У Лешка екнуло сердце. «До чего же предусмотрителен Пакослав! Говорил вчера: «Может, Андрей захочет детей поженить». И тут же посоветовал: «Только не следует нам начинать, чтобы мы не унижались, пускай Андрей подумает». Так и вышло: венгерский король сам в ловушку лезет! — мысленно торжествует Лешко. — Надо отблагодарить Пакослава подарком».
— Породниться? — удивляется Лешко. — Как же это? У меня же…
— Знаю, — прервал его Андрей, — знаю, что у тебя дочь есть. Маленькая она. И об этом знаю. А у меня сын Коломан. Тоже еще ребенок, ему пять лет. Но ведь они же вырастут? — улыбнулся Андрей.
— Да, да, вырастут, — поспешил Бенедикт одобрить мысль своего короля.
— А ты как думаешь? — повернулся Лешко к Пакославу.
Пакослав поднялся, высоко задрал голову и, подняв руку с крестом, пропел елейным голосом:
— Святой Церкви нашей вельми приятно сие. Ангельские души детей ваших, — он по очереди поклонился Андрею и Лешку, — наша Церковь берет под свою опеку. Пусть же счастье витает над ними и пусть растут они во здравии!
Лешко выжидал, что будет дальше. Говорить ли ему самому о Перемышле? Но он сдерживал себя, вспомнив советы Пакослава не торопиться. Покамест все шло хорошо. И все же Андрей почему-то молчит. Нужно переходить в наступление, и Пакослав еле заметным кивком головы подбадривает:
— Я согласен с этим. — Лешко пожал Андрею руку. — Подумал я и о приданом, должна же невеста принести что-нибудь твоему сыну.

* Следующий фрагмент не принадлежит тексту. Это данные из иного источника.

-- ==== Sys2Proof/Laws/Memory.lean ====
section
/-! SUPPORT. The laws of a buffer's memory: every operation keeps the canonical form, and reading after writing. -/

namespace Sys2Proof.Machine

@[simp] theorem Memory.read_nil (a : Nat) : Memory.read [] a = 0 := rfl

theorem Memory.read_cons (k : Nat) (v : Byte) (m : Memory) (a : Nat) :
    Memory.read ((k, v) :: m) a = if k = a then v else Memory.read m a := rfl

/-- The canonical form of a longer memory, cell by cell. -/
theorem Memory.wf_cons (c : Host.Cell) (m : Memory) :
    Memory.wf (c :: m) ↔ (∀ d ∈ m, c.1 < d.1) ∧ c.2 ≠ 0 ∧ Memory.wf m := by
  simp only [Memory.wf, List.pairwise_cons, List.forall_mem_cons]
  tauto

/-- An offset below every listed one reads as 0x00. -/
theorem Memory.read_of_lt {m : Memory} {a : Nat} (h : ∀ c ∈ m, a < c.1) : Memory.read m a = 0 := by
  induction m with
  | nil => rfl
  | cons c m ih =>
    obtain ⟨k, v⟩ := c
    have hk : a < k := h _ (List.mem_cons_self ..)
    rw [Memory.read_cons, if_neg (by omega), ih fun d hd => h d (List.mem_cons_of_mem _ hd)]

/-- A write lists no offset but the old ones and its own. -/
theorem Memory.mem_write {m : Memory} {a : Nat} {v : Byte} {c : Host.Cell} (hc : c ∈ Memory.write m a v) :
    c ∈ m ∨ (c = (a, v) ∧ v ≠ 0) := by
  induction m with
  | nil =>
    simp only [Memory.write] at hc
    split at hc
    · cases hc
    · next hv => exact .inr ⟨List.mem_singleton.mp hc, hv⟩
  | cons d m ih =>
    obtain ⟨k, w⟩ := d
    simp only [Memory.write] at hc
    split at hc
    · rcases List.mem_cons.mp hc with rfl | hc
      · exact .inl (List.mem_cons_self ..)
      · exact (ih hc).imp_left (List.mem_cons_of_mem _)
    · split at hc <;> split at hc
      · exact .inl (List.mem_cons_of_mem _ hc)
      · next hv =>
        rcases List.mem_cons.mp hc with rfl | hc
        · exact .inr ⟨rfl, hv⟩
        · exact .inl (List.mem_cons_of_mem _ hc)
      · exact .inl hc
      · next hv =>
        rcases List.mem_cons.mp hc with rfl | hc
        · exact .inr ⟨rfl, hv⟩
        · exact .inl hc

/-- A write keeps the canonical form. -/
theorem Memory.write_wf {m : Memory} (a : Nat) (v : Byte) (h : m.wf) : (Memory.write m a v).wf := by
  induction m with
  | nil =>
    simp only [Memory.write]
    split <;> simp_all [Memory.wf]
  | cons d m ih =>
    obtain ⟨k, w⟩ := d
    obtain ⟨hlt, hw, hm⟩ := (Memory.wf_cons _ _).mp h
    simp only [Memory.write]
    split
    · next hka =>
      refine (Memory.wf_cons _ _).mpr ⟨fun c hc => ?_, hw, ih hm⟩
      rcases Memory.mem_write hc with hc | ⟨rfl, _⟩
      · exact hlt c hc
      · exact hka
    · split
      · next hka => subst hka; split
                    · exact hm
                    · next hv => exact (Memory.wf_cons _ _).mpr ⟨hlt, hv, hm⟩
      · split
        · exact h
        · next hv =>
          refine (Memory.wf_cons _ _).mpr ⟨fun c hc => ?_, hv, h⟩
          rcases List.mem_cons.mp hc with rfl | hc
          · show a < k; omega
          · have := hlt c hc; show a < c.1; simp only at this; omega

/-- A write inside the buffer stays inside it. -/
theorem Memory.write_below {m : Memory} {n a : Nat} (v : Byte) (h : m.below n) (ha : a < n) :
    (Memory.write m a v).below n := by
  intro c hc
  rcases Memory.mem_write hc with hc | ⟨rfl, _⟩
  · exact h c hc
  · exact ha

/-- Reading after writing. -/
theorem Memory.read_write {m : Memory} (a : Nat) (v : Byte) (b : Nat) (h : m.wf) :
    Memory.read (Memory.write m a v) b = if a = b then v else Memory.read m b := by
  induction m with
  | nil =>
    simp only [Memory.write]
    split <;> simp_all [Memory.read_cons]
  | cons d m ih =>
    obtain ⟨k, w⟩ := d
    obtain ⟨hlt, hw, hm⟩ := (Memory.wf_cons _ _).mp h
    have habove : k = a → a = b → Memory.read m b = 0 := by
      rintro rfl rfl
      exact Memory.read_of_lt hlt
    have hbefore : a < k → a = b → Memory.read m b = 0 := by
      rintro hak rfl
      exact Memory.read_of_lt fun c hc => lt_trans hak (hlt c hc)
    simp only [Memory.write]
    split
    · next hka =>
      rw [Memory.read_cons, Memory.read_cons, ih hm]
      split
      · next hkb => rw [if_neg (by omega)]
      · rfl
    · split
      · next hka =>
        subst hka
        split
        · next hv => rw [Memory.read_cons]; split
                     · next hkb => rw [hv, habove rfl hkb]
                     · rfl
        · rw [Memory.read_cons, Memory.read_cons]; split <;> rfl
      · split
        · next hv =>
          split
          · next hab => rw [Memory.read_cons, if_neg (by omega), hv, hbefore (by omega) hab]
          · rfl
        · rw [Memory.read_cons]

/-- The cells of a string from an offset on. -/
theorem Memory.mem_ofBytesFrom {i : Nat} {X : Bytes} {c : Host.Cell} (hc : c ∈ Memory.ofBytesFrom i X) :
    i ≤ c.1 ∧ c.1 < i + X.length ∧ c.2 ≠ 0 := by
  induction X generalizing i with
  | nil => cases hc
  | cons b X ih =>
    simp only [Memory.ofBytesFrom] at hc
    split at hc
    · obtain ⟨h1, h2, h3⟩ := ih hc
      exact ⟨by omega, by rw [List.length_cons]; omega, h3⟩
    · next hb =>
      rcases List.mem_cons.mp hc with rfl | hc
      · exact ⟨le_rfl, by simp, hb⟩
      · obtain ⟨h1, h2, h3⟩ := ih hc
        exact ⟨by omega, by rw [List.length_cons]; omega, h3⟩

theorem Memory.ofBytesFrom_wf (i : Nat) (X : Bytes) : (Memory.ofBytesFrom i X).wf := by
  induction X generalizing i with
  | nil => simp [Memory.ofBytesFrom, Memory.wf]
  | cons b X ih =>
    simp only [Memory.ofBytesFrom]
    split
    · exact ih _
    · next hb => exact (Memory.wf_cons _ _).mpr ⟨fun c hc => (Memory.mem_ofBytesFrom hc).1, hb, ih _⟩

/-- The memory of a string is in canonical form. -/
theorem Memory.ofBytes_wf (X : Bytes) : (Memory.ofBytes X).wf := Memory.ofBytesFrom_wf 0 X

/-- The memory of a string lists no octet past it. -/
theorem Memory.ofBytes_below (X : Bytes) : (Memory.ofBytes X).below X.length := by
  intro c hc
  simpa using (Memory.mem_ofBytesFrom hc).2.1

theorem Memory.read_ofBytesFrom (i : Nat) (X : Bytes) (a : Nat) :
    Memory.read (Memory.ofBytesFrom i X) (i + a) = X.getD a 0 := by
  induction X generalizing i a with
  | nil => rfl
  | cons b X ih =>
    cases a with
    | zero =>
      simp only [Memory.ofBytesFrom, List.getD_cons_zero]
      split
      · next hb => rw [hb]; exact Memory.read_of_lt fun c hc => by have := (Memory.mem_ofBytesFrom hc).1; omega
      · rw [Memory.read_cons, if_pos (by omega)]
    | succ a =>
      have := ih (i + 1) a
      rw [show i + 1 + a = i + (a + 1) by omega] at this
      simp only [Memory.ofBytesFrom, List.getD_cons_succ]
      split
      · exact this
      · rw [Memory.read_cons, if_neg (by omega)]; exact this

/-- The memory of a string reads as the string, then as 0x00. -/
@[simp] theorem Memory.read_ofBytes (X : Bytes) (a : Nat) : Memory.read (Memory.ofBytes X) a = X.getD a 0 := by
  have := Memory.read_ofBytesFrom 0 X a
  rwa [Nat.zero_add] at this

/-- Reading a string back. -/
theorem Memory.bytes_ofBytes (X : Bytes) : Memory.bytes (Memory.ofBytes X) X.length = X := by
  refine List.ext_getElem (by simp [Memory.bytes]) fun i h1 h2 => ?_
  simp [Memory.bytes, h2]

/-- Two canonical memories with the same octets are the same list. -/
theorem Memory.ext_read {m m' : Memory} (h : m.wf) (h' : m'.wf) (hr : ∀ a, Memory.read m a = Memory.read m' a) : m = m' := by
  induction m generalizing m' with
  | nil =>
    cases m' with
    | nil => rfl
    | cons d m' =>
      obtain ⟨k, w⟩ := d
      have := hr k
      rw [Memory.read_cons, if_pos rfl] at this
      exact absurd this.symm ((Memory.wf_cons _ _).mp h').2.1
  | cons c m ih =>
    obtain ⟨k, v⟩ := c
    obtain ⟨hlt, hv, hm⟩ := (Memory.wf_cons _ _).mp h
    cases m' with
    | nil =>
      have := hr k
      rw [Memory.read_cons, if_pos rfl] at this
      exact absurd this hv
    | cons d m' =>
      obtain ⟨k', v'⟩ := d
      obtain ⟨hlt', hv', hm'⟩ := (Memory.wf_cons _ _).mp h'
      have hk := hr k
      have hk' := hr k'
      simp only [Memory.read_cons, if_pos] at hk hk'
      have hkk : k = k' := by
        rcases lt_trichotomy k k' with h1 | h1 | h1
        · rw [if_neg (by omega), Memory.read_of_lt fun c hc => lt_trans h1 (hlt' c hc)] at hk
          exact absurd hk hv
        · exact h1
        · rw [if_neg (by omega), Memory.read_of_lt fun c hc => lt_trans h1 (hlt c hc)] at hk'
          exact absurd hk'.symm hv'
      subst hkk
      have hvv : v = v' := by simpa using hk
      subst hvv
      congr 1
      refine ih hm hm' fun a => ?_
      by_cases hak : k = a
      · subst hak
        rw [Memory.read_of_lt hlt, Memory.read_of_lt hlt']
      · have := hr a
        rwa [Memory.read_cons, Memory.read_cons, if_neg hak, if_neg hak] at this

end Sys2Proof.Machine
end

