/-- R91, group 0x2_. -/
theorem test_decode_2x : decode 0b000000000000000_0_0_0_0_0_0001_00100000#32 = .ok (.mgf1 1) ∧
    decode 0b000000000000000_0_0_0_0_0_0000_00100001#32 = .ok .emeV15Encode ∧
    decode 0b000000000000000_0_0_0_0_0_0000_00100010#32 = .ok .emeV15Decode ∧
    decode 0b000000000000000_0_0_0_0_0_0010_00100011#32 = .ok (.oaepEncode 2) ∧
    decode 0b000000000000000_0_0_0_0_0_0001_00100100#32 = .ok (.oaepDecode 1) ∧
    decode 0b000000000000000_0_0_0_0_0_0010_00100101#32 = .ok (.emsaV15Encode 2) ∧
    decode 0b000000000000000_0_1_0_0_0_0001_00100110#32 = .ok (.pssEncode 1 true false) ∧
    decode 0b000000000000000_1_0_0_0_0_0001_00100111#32 = .ok (.pssCheck 1 true) := by decide

/-- R91, group 0x3_. -/
theorem test_decode_3x : decode 0b000000000000000_0_0_0_0_0_0000_00110000#32 = .ok .esV15Encrypt ∧
    decode 0b000000000000000_0_0_1_0_0_0000_00110001#32 = .ok (.esV15Decrypt true) ∧
    decode 0b000000000000000_0_0_0_0_0_0010_00110010#32 = .ok (.esOaepEncrypt 2) ∧
    decode 0b000000000000000_0_0_1_0_0_0001_00110011#32 = .ok (.esOaepDecrypt 1 true) ∧
    decode 0b000000000000000_0_0_0_0_0_0001_00110100#32 = .ok (.ssaV15Sign 1 false) ∧
    decode 0b000000000000000_0_0_0_0_0_0010_00110101#32 = .ok (.ssaV15Verify 2) ∧
    decode 0b000000000000000_1_0_1_0_0_0001_00110110#32 = .ok (.ssaPssSign 1 true false true) ∧
    decode 0b000000000000000_1_0_0_0_0_0010_00110111#32 = .ok (.ssaPssVerify 2 true) := by decide

/-- R91, group 0x4_. -/
theorem test_decode_4x : decode 0b000000000000000_0_0_0_0_1_0001_01000000#32 = .ok (.ds1Sign 1 true false false) ∧
    decode 0b000000000000000_0_0_0_0_0_0001_01000001#32 = .ok (.ds1Verify 1) ∧
    decode 0b000000000000000_0_1_1_1_0_0010_01000010#32 = .ok (.ds2Sign 2 false true true true false) ∧
    decode 0b000000000000000_1_0_0_0_0_0001_01000011#32 = .ok (.ds2Verify 1 true) ∧
    decode 0b000000000000000_0_0_0_1_0_0001_01000100#32 = .ok (.ds3Sign 1 false true false) ∧
    decode 0b000000000000000_0_0_0_0_0_0010_01000101#32 = .ok (.ds3Verify 2) := by decide

/-- STATUS after a word has been placed and the engine has run. -/
def statusAfter (s : State) (w : Nat) : Option Word :=
  match step (s.withFetchWord 32 w) with
  | .next t => some (statusWord t)
  | .fault _ => none
  | .refused _ => none

/-- V-X1: every illegal word of the table gives STATUS = 0x752. -/
theorem test_illegal_words : ∀ w ∈ [0x100, 0x1000, 0x110, 0x4010, 0x2011, 0x20010, 0x80000010, 0x5, 0xF, 0x15, 0x28, 0x38, 0x46,
    0xFF, 0x20, 0x320, 0xF20, 0x18126, 0x8127, 0x10144, 0x8144, 0x1141, 0x34, 0x130],
    statusAfter (load .inp [2] key55) w = some 0x752 := by decide +kernel

/-- V-X1: the legal words, E_OK (0x702) and E_CAPACITY (0x722), and RSAEP with an empty slot (0x52). -/
theorem test_legal_words : (∀ w ∈ [0x0, 0x10, 0x11, 0x4011, 0x120], statusAfter (load .inp [2] key55) w = some 0x702) ∧
    (∀ w ∈ [0x8126, 0x3140, 0x134, 0x30], statusAfter (load .inp [2] key55) w = some 0x722) ∧
    statusAfter (load .inp [2] key55) 0x4 = some 0x2 ∧ statusAfter noKey 0x10 = some 0x52 := by decide +kernel

/-! ## Commands -/

/-- What `exec` leaves, in this machine. -/
def ran (i : Instr) (s : State) : Option (Err × Bytes × Bytes) :=
  match exec i s with
  | .next t => some (results t)
  | .fault _ => none
  | .refused _ => none

/-- S1, V-A1: `2^7 mod 55 = 18`; `m = n` is out of range. -/
theorem test_rsaep : ran .rsaep (load .inp [2] key55) = some (.ok, [18], []) ∧
    ran .rsaep (load .inp [55] key55) = some (.domain, [], []) := by decide +kernel

/-- S1, V-A1, V-A2: `18^23 mod 55 = 2` on both key forms. -/
theorem test_rsadp : ∀ crt, ran (.rsadp crt) (load .inp [18] key55) = some (.ok, [2], []) := by decide +kernel

/-- V-A1: RSASP1 of 2 is 8. -/
theorem test_rsasp1 : ∀ crt, ran (.rsasp1 crt) (load .inp [2] key55) = some (.ok, [8], []) := by decide +kernel

/-- V-A1: RSAVP1 with leading zero octets. -/
theorem test_rsavp1 : ran .rsavp1 (load .inp [0, 0, 2] key55) = some (.ok, [18], []) := by decide +kernel

/-- V-A3: `min(40, 15) = 15` and `min(28, 27) = 27`. -/
theorem test_minsel : ran .minsel (load .inp [40] key55) = some (.ok, [15], []) ∧
    ran .minsel (load .inp [28] key55) = some (.ok, [27], []) := by decide +kernel

/-- R270: NOP. -/
theorem test_nop : ran .nop (load .inp [2] key55) = some (.ok, [], []) := by decide +kernel

/-- V-K1: `n = 55`, `e = 1` gives K_PUB = 6 and FINDINGS = 3. -/
theorem test_key_load_pub :
    let t := runAt cfg .keyLoadPub (load .kn [55] (load .ke [1] noKey))
    results t = (.ok, [], []) ∧ t.pub = ⟨true, 55, 1, 6, 1⟩ ∧ findingsWord t.findings = 3 := by decide +kernel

— Приданое? — притворно улыбнулся Андрей. — Но ведь еще столько воды утечет!
— Обычай такой, — продолжал Лешко. — Без этого нельзя. Думаю, что надо Саломее отдать Перемышль. Вырастет она — будет там жить. И мне будет недалеко ездить к ней.
Растроганный Андрей бурно выражал свою радость. И с Перемышлем хорошо получилось! «Ну как это Бенедикт догадался, что Лешко попросит Перемышль? — удивлялся Андрей. — Все-таки Бенедикт еще может приносить пользу. Пусть забирает Лешко Перемышль! Надоел мне этот город, упрямые там русские живут — стольких воевод убили! Пускай теперь Лешко возится с этим проклятым городом».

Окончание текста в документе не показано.